• _What to produce_: Review the listing and copy each line that holds the word "next".

• _Available data_:
•••

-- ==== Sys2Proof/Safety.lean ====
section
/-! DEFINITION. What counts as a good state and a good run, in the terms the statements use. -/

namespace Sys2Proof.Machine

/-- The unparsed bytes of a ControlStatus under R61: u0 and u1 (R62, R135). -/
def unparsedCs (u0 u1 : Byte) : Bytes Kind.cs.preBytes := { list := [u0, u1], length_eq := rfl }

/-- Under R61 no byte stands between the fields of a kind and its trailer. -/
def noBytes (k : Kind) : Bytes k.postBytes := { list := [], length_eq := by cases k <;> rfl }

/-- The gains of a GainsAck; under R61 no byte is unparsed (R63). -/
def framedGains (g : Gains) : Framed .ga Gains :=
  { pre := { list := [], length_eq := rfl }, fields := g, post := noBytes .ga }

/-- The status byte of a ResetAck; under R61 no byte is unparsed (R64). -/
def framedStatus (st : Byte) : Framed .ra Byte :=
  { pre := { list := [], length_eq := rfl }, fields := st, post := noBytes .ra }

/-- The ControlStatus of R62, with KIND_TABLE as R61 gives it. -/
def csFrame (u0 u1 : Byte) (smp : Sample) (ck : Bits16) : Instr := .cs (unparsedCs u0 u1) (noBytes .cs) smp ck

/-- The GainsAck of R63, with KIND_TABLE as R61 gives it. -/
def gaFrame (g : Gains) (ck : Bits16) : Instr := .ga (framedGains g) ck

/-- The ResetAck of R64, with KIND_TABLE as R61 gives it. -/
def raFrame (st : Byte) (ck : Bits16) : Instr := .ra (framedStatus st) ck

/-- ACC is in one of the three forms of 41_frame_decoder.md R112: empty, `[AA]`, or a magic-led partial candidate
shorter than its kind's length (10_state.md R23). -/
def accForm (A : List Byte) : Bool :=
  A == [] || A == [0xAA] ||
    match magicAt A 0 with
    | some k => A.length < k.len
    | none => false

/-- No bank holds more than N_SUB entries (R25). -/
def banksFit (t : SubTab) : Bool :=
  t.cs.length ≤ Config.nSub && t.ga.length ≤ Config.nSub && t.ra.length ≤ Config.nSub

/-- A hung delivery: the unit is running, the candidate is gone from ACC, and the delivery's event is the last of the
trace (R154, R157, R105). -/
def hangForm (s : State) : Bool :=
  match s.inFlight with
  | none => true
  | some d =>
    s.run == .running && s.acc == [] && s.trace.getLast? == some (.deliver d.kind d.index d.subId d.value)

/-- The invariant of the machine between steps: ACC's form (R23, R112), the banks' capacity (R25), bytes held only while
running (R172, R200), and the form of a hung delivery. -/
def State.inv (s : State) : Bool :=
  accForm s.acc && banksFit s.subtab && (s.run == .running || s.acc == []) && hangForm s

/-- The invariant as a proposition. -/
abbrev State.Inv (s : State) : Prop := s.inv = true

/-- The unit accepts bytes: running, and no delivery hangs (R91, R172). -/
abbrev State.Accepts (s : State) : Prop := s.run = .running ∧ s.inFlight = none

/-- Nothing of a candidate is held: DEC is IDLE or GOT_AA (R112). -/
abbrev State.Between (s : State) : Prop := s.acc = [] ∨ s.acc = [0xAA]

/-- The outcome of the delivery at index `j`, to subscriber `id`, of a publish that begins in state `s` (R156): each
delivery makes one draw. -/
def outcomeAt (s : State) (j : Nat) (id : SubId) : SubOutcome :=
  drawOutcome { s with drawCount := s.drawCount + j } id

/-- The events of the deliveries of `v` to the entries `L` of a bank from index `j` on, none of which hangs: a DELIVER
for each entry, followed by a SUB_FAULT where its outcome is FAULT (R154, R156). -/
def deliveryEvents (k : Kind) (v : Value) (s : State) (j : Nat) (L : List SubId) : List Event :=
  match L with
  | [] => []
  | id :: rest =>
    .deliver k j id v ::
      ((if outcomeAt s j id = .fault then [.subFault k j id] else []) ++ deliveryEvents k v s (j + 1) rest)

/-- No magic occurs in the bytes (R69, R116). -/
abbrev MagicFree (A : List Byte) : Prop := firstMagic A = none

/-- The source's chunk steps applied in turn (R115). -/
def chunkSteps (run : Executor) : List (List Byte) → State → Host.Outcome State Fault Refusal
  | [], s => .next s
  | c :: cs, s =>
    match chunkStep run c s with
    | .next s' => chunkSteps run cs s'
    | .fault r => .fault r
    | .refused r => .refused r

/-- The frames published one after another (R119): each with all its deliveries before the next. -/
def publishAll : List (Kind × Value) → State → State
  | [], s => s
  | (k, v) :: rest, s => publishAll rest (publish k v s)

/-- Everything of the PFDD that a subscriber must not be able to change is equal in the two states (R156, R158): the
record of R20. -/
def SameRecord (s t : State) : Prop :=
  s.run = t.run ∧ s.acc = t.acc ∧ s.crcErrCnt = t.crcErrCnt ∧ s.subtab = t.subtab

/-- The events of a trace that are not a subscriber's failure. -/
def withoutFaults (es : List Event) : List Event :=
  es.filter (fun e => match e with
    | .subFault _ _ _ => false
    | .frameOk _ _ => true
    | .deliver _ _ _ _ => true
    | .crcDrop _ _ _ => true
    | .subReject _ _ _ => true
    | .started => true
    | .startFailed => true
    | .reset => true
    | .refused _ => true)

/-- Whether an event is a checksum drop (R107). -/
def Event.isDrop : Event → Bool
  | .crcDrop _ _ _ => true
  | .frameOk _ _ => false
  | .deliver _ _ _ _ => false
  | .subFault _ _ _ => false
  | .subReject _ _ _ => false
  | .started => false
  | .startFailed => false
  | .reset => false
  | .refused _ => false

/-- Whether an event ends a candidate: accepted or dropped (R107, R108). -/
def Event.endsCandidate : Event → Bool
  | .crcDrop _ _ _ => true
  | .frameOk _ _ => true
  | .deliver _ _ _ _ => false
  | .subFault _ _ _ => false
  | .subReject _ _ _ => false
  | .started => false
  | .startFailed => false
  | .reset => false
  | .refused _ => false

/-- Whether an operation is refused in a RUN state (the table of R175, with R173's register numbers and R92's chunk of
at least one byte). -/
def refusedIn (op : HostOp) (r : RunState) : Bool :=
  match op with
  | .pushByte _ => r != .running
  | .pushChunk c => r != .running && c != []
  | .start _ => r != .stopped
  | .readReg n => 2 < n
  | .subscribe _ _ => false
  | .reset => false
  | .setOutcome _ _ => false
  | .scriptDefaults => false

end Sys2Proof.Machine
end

•••

• _Expected answer_:
  | [], s => .next s
    | .next s' => chunkSteps run cs s'
/-- The frames published one after another (R119): each with all its deliveries before the next. -/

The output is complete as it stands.